Top of RECORD EXTRACTS

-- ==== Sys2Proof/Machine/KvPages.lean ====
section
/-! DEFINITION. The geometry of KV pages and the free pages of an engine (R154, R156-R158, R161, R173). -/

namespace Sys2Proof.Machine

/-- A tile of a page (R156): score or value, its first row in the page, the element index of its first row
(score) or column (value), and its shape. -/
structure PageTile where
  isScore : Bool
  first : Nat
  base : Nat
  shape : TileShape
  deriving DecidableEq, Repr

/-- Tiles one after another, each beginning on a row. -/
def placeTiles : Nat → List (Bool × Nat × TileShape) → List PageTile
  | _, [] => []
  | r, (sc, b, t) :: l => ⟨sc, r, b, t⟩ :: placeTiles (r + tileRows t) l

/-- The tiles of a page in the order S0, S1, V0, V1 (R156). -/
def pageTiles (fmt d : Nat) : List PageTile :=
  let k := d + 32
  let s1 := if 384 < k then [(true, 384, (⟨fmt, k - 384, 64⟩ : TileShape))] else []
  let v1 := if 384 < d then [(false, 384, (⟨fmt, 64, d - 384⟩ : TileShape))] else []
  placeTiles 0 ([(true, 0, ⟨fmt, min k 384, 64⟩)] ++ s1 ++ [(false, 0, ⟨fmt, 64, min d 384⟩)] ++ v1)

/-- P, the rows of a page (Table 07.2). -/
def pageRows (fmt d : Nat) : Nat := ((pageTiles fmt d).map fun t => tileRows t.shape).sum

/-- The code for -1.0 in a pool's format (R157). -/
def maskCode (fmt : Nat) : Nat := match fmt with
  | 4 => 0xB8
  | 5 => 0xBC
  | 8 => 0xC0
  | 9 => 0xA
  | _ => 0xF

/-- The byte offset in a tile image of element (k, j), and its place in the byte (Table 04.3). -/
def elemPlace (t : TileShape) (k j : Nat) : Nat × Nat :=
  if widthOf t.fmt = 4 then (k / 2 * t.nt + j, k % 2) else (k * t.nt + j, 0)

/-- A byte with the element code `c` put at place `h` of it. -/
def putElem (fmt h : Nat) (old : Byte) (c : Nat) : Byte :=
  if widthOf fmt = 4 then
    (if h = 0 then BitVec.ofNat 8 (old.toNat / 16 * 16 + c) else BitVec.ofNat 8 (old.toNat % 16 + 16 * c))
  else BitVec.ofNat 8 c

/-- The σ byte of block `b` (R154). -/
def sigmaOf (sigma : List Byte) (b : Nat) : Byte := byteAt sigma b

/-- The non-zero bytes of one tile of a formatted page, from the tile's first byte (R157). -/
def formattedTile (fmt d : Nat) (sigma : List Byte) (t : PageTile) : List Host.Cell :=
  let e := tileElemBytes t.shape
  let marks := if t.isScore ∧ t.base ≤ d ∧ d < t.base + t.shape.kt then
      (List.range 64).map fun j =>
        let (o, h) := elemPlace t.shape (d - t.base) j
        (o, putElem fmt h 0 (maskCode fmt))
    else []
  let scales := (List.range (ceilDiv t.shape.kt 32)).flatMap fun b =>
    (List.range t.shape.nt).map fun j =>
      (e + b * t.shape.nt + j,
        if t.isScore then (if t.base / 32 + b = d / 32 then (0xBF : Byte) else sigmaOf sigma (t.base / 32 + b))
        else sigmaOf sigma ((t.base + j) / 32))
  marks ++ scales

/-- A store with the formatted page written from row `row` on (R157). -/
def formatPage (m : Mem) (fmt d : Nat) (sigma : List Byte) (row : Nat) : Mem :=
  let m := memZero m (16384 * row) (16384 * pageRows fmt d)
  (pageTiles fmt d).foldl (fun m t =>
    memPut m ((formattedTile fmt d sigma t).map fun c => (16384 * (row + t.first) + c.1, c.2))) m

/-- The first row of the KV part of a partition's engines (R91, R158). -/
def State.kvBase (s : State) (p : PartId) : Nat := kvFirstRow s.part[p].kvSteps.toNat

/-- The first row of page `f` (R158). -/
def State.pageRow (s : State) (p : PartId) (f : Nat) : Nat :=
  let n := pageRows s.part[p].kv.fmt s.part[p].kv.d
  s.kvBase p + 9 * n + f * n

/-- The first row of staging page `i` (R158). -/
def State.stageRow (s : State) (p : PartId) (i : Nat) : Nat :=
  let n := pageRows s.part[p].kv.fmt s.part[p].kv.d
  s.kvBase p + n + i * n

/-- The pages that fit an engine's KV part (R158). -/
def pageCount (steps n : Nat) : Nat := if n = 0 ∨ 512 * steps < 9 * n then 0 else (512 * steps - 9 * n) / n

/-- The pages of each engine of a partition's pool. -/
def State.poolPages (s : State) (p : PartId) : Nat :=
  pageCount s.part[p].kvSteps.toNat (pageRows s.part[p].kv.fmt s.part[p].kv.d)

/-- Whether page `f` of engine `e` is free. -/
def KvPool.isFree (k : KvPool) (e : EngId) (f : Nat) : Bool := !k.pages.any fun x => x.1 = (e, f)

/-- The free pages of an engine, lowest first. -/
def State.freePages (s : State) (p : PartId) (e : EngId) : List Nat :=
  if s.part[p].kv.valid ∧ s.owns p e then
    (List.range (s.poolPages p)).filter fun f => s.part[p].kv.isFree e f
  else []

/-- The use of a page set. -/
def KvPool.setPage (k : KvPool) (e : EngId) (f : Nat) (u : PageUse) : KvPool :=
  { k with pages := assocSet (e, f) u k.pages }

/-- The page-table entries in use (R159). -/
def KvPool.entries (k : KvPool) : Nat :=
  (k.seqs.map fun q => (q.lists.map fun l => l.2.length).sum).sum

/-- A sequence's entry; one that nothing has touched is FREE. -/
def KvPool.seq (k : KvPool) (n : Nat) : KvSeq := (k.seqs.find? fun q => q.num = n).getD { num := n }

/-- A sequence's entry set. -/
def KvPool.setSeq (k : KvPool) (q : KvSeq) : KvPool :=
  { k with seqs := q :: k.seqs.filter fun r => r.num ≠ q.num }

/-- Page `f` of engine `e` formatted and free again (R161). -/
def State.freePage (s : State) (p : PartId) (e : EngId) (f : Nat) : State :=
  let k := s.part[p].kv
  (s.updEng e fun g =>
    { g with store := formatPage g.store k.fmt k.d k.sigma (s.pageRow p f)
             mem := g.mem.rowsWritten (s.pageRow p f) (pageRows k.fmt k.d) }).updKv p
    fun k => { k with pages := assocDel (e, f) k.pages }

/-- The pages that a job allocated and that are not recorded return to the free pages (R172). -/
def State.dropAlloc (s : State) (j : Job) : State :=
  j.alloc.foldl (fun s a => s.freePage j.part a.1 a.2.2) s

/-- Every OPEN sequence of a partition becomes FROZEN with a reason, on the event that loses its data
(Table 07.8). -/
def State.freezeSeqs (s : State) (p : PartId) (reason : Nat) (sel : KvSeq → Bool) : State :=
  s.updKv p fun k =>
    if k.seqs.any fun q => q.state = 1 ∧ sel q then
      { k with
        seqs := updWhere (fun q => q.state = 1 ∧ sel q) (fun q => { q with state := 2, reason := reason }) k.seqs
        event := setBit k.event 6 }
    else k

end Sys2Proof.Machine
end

Bottom of RECORD EXTRACTS

● **INSTRUCTIONS TO FOLLOW**: Check every line of the data for the word "filter". The response is the count alone.

● **RESULT OF THIS TASK**: 2